» What the exercise asks: Each line of the records below that holds "both" should be copied out.

*** Recorded information Section Begins ***

-- ==== Sys2Proof/Safety.lean ====
section
/-! DEFINITION. The terms claims are stated in: bits of the stream as the spec numbers them, the frames of a block step and of a fault, the machine invariant. -/

namespace Sys2Proof.Safety

open Sys2Proof.Machine

/-- Bit `j` of the scalar bit-stream at byte `a`: bit `j mod 8` of `IN[a + j div 8]` (20_memory.md R51). Also the bit of
position `j` in an exception bitmap at `a` (R52). -/
def streamBit (i : Input) (a j : Nat) : Bool := (readIn i.bytes (a + j / 8)).getLsbD (j % 8)

/-- Bit `t` of the bit-stream of a lane, payload at `a` (41_bitunpack_256v.md R124). -/
def laneBit (i : Input) (a lane t : Nat) : Bool :=
  (readIn i.bytes (a + 32 * (t / 32) + 4 * lane + t % 32 / 8)).getLsbD (t % 8)

/-- The unsigned integer of `w` bits, bit 0 first (00_scope.md R5). -/
def bitsValue (bit : Nat → Bool) : Nat → Nat
  | 0 => 0
  | w + 1 => bitsValue bit w + (if bit w then 2 ^ w else 0)

/-- Value `k` of width `b` in the scalar layout: stream bits `k*b .. k*b + b - 1` (30_encoding.md R90). -/
def scalarValue (i : Input) (a b k : Nat) : Word32 :=
  BitVec.ofNat 32 (bitsValue (fun j => streamBit i a (k * b + j)) b)

/-- The value at position `p` in the 8-lane layout: lane `p mod 8`, lane bits `k*b .. k*b + b - 1` for `k = p div 8`
(41_bitunpack_256v.md R124). -/
def laneValue (i : Input) (a b p : Nat) : Word32 :=
  BitVec.ofNat 32 (bitsValue (fun j => laneBit i a (p % 8) (p / 8 * b + j)) b)

/-- Position `p` of a main payload at `a`, by mode (30_encoding.md R83, R90). -/
def mainValue (i : Input) (a b p : Nat) : Mode → Word32
  | .V => laneValue i a b p
  | .S => scalarValue i a b p

/-- `LM`, the main payload's length (30_encoding.md section 2). -/
def mainLen (n b : Nat) : Mode → Nat
  | .V => 32 * b
  | .S => (n * b + 7) / 8

/-- The little-endian word at `a` (20_memory.md R50). -/
def leWord (i : Input) (a : Nat) : Word32 :=
  BitVec.ofNat 32 ((readIn i.bytes a).toNat + 2 ^ 8 * (readIn i.bytes (a + 1)).toNat
    + 2 ^ 16 * (readIn i.bytes (a + 2)).toNat + 2 ^ 24 * (readIn i.bytes (a + 3)).toNat)

/-- `k` bytes at `a` lie below the read bound, or nothing is read (00_scope.md R8). -/
def Readable (i : Input) (a k : Nat) : Prop := k = 0 ∨ a + k ≤ i.len + 32

/-- A block step is enabled: BUSY with values remaining (44_stream_driver.md R181, R182). -/
def BlockEnabled (s : State) : Prop := s.runState = .busy ∧ 0 < s.remaining

/-- The header byte at `IP` lies below the read bound (43_pfor_block.md R150). -/
def HeaderReadable (s : State) : Prop := s.ip.toNat < s.inlen.toNat + 32

/-- The byte of `IN` at an address, as a number. -/
def inByte (s : State) (a : Nat) : Nat := (readIn s.inMem a).toNat

/-- The registers of the host block that a block step leaves alone. -/
def SameHostRegs (s t : State) : Prop :=
  t.nval = s.nval ∧ t.inlen = s.inlen ∧ t.consumed = s.consumed ∧ t.ecause = s.ecause ∧ t.eip = s.eip ∧
    t.eop = s.eop ∧ t.einfo = s.einfo

/-- `IN`, the turns to come and the host's last read are as before. -/
def Untouched (s t : State) : Prop := t.inMem = s.inMem ∧ t.turns = s.turns ∧ t.hostData = s.hostData

/-- What a block step of `len` bytes and `n` values does outside `OUT[OP .. OP + n)`: both cursors advance, every other
register but the dead scratch and every other word of `OUT` is unchanged (44_stream_driver.md R181, R182). -/
def BlockAdvance (s t : State) (len n : Nat) : Prop :=
  t.runState = s.runState ∧ SameHostRegs s t ∧ Untouched s t ∧
    t.ip = BitVec.ofNat 64 (s.ip.toNat + len) ∧ t.op = BitVec.ofNat 64 (s.op.toNat + n) ∧
    ∀ k, k < s.op.toNat ∨ s.op.toNat + n ≤ k → t.out.read k = s.out.read k

/-- Fault entry with a cause code and an information word (60_exceptions.md R196): what is saved, what changes and what does
not; CONSUMED, the scratch and `OUT[0 .. NVAL)` are unspecified. -/
def FaultEntry (s t : State) (code : BitVec 3) (info : Word64) : Prop :=
  t.runState = .error ∧ t.ecause = code ∧ t.eip = s.ip ∧ t.eop = s.op ∧ t.einfo = info ∧
    t.ip = s.ip ∧ t.op = s.op ∧ t.nval = s.nval ∧ t.inlen = s.inlen ∧ Untouched s t ∧
    ∀ k, s.nval.toNat ≤ k → t.out.read k = s.out.read k

/-- Every field but the scratch is as before: the frame of a unit or codeword that does not raise. -/
def OnlyScratch (s t : State) : Prop := t = { s with scratch := t.scratch }

/-- One codeword of value `e` and length `len` recorded: `EX[i] <- e`, `i` and `p` advanced, nothing else but the scratch
touched (42_vbdec.md R130). Where `i` is 320 or above no entry of `EX` changes: log entry 26, a DESIGN CHOICE. -/
def Pushed (s t : State) (e : Word32) (len : Nat) : Prop :=
  t = { s with scratch := { s.scratch with
    ex := s.scratch.ex.setIfInBounds s.scratch.vi.toNat e
    vi := s.scratch.vi + 1
    vp := BitVec.ofNat 64 (s.scratch.vp.toNat + len)
    len := BitVec.ofNat 64 len } }

/-- A run of values recorded from `a` on: `EX[k] <- es[k]` and the other entries kept, `i` the count, `p` after the run, nothing
else but `NEX` touched (42_vbdec.md R130). Values past the 320th stand in no entry: log entry 26, a DESIGN CHOICE. -/
def RunRecorded (s t : State) (a : Nat) (nex : BitVec 9) (es : List Word32) (len : Nat) : Prop :=
  t = { s with scratch := { s.scratch with
    ex := t.scratch.ex
    nex := nex
    vi := BitVec.ofNat 9 es.length
    vp := BitVec.ofNat 64 (a + len)
    len := BitVec.ofNat 64 len } } ∧
  ∀ k (h : k < Config.excap), t.scratch.ex[k] = es.getD k s.scratch.ex[k]

/-- The OR of the patches that a list of exceptions and indices contributes to position `p` (43_pfor_block.md R154). -/
def orPatches (b p : Nat) : List (Word32 × Nat) → Word32
  | [] => 0
  | (e, idx) :: rest => (if idx = p then patch e b else 0) ||| orPatches b p rest

/-- The number of set bitmap positions below `p`: the index of the exception of position `p` (43_pfor_block.md R155). -/
def bitmapRank (i : Input) (a p : Nat) : Nat := (List.range p).countP (streamBit i a)

/-- `idx` is the first index byte `>= n` of a BPVX block at `IP` with width `b`, everything before its index list readable and its VB
run decoded (43_pfor_block.md R154, 60_exceptions.md R193). -/
def FirstBadIndex (s : State) (b idx : Nat) : Prop :=
  let a := s.ip.toNat
  let n := s.blockCount
  let lm := mainLen n b s.blockMode
  let nex := inByte s (a + 1)
  Readable s.input (a + 1) 1 ∧ Readable s.input (a + 2) lm ∧
    ∃ e lv, vbdec s.input (a + 2 + lm) nex = .ok (e, lv) ∧ Readable s.input (a + 2 + lm + lv) nex ∧
      ∃ k < nex, inByte s (a + 2 + lm + lv + k) = idx ∧ n ≤ idx ∧ ∀ j < k, inByte s (a + 2 + lm + lv + j) < n

/-- `k` codewords run one after the other as instructions, each decoded from the lead byte at `vp`; a fault ends the run
(42_vbdec.md R130). -/
def runCodewords : Nat → State → Host.Outcome State Fault Refusal
  | 0, s => .next s
  | k + 1, s =>
    match exec (decodeVbLead (readIn s.inMem s.scratch.vp.toNat)) s with
    | .next t => if t.runState = .busy then runCodewords k t else .next t
    | .fault f => .fault f
    | .refused r => .refused r

/-- `k` steps of the machine; a stop ends the run (44_stream_driver.md R184). -/
def runSteps : Nat → State → Host.Outcome State Fault Refusal
  | 0, s => .next s
  | k + 1, s =>
    match step s with
    | .next t => runSteps k t
    | .fault f => .fault f
    | .refused r => .refused r

/-- The machine invariant: both memories canonical; while BUSY the payload length is legal, the cursors are within their
bounds and `OP` is at a block boundary (10_state.md R23, R24; 20_memory.md R60; 70_reset_and_hazards.md R224); ECAUSE is a cause
exactly in ERROR (R29, R33, R200), with EIP and EOP the cursors (60_exceptions.md R196); in DONE CONSUMED is IP (R183); in IDLE
everything is 0 (R45). -/
def MachineInv (s : State) : Prop :=
  Memory.wf s ∧
    (s.runState = .busy → s.inlen.toNat ≤ Config.maxInlen ∧ s.ip.toNat ≤ s.inlen.toNat + 32 ∧
      s.op.toNat ≤ s.nval.toNat ∧ (s.op.toNat % 256 = 0 ∨ s.op = s.nval)) ∧
    s.ecause.toNat ≤ 4 ∧ (s.ecause ≠ 0 ↔ s.runState = .error) ∧
    (s.runState = .error → s.eip = s.ip ∧ s.eop = s.op) ∧
    (s.runState ≠ .error → s.eip = 0 ∧ s.eop = 0 ∧ s.einfo = 0) ∧
    (s.runState = .done → s.consumed = s.ip) ∧
    (s.runState = .idle → s.ip = 0 ∧ s.op = 0 ∧ s.consumed = 0)

end Sys2Proof.Safety
end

*** Recorded information Section Ends ***

» Response to the task:
/-- What a block step of `len` bytes and `n` values does outside `OUT[OP .. OP + n)`: both cursors advance, every other
/-- The machine invariant: both memories canonical; while BUSY the payload length is legal, the cursors are within their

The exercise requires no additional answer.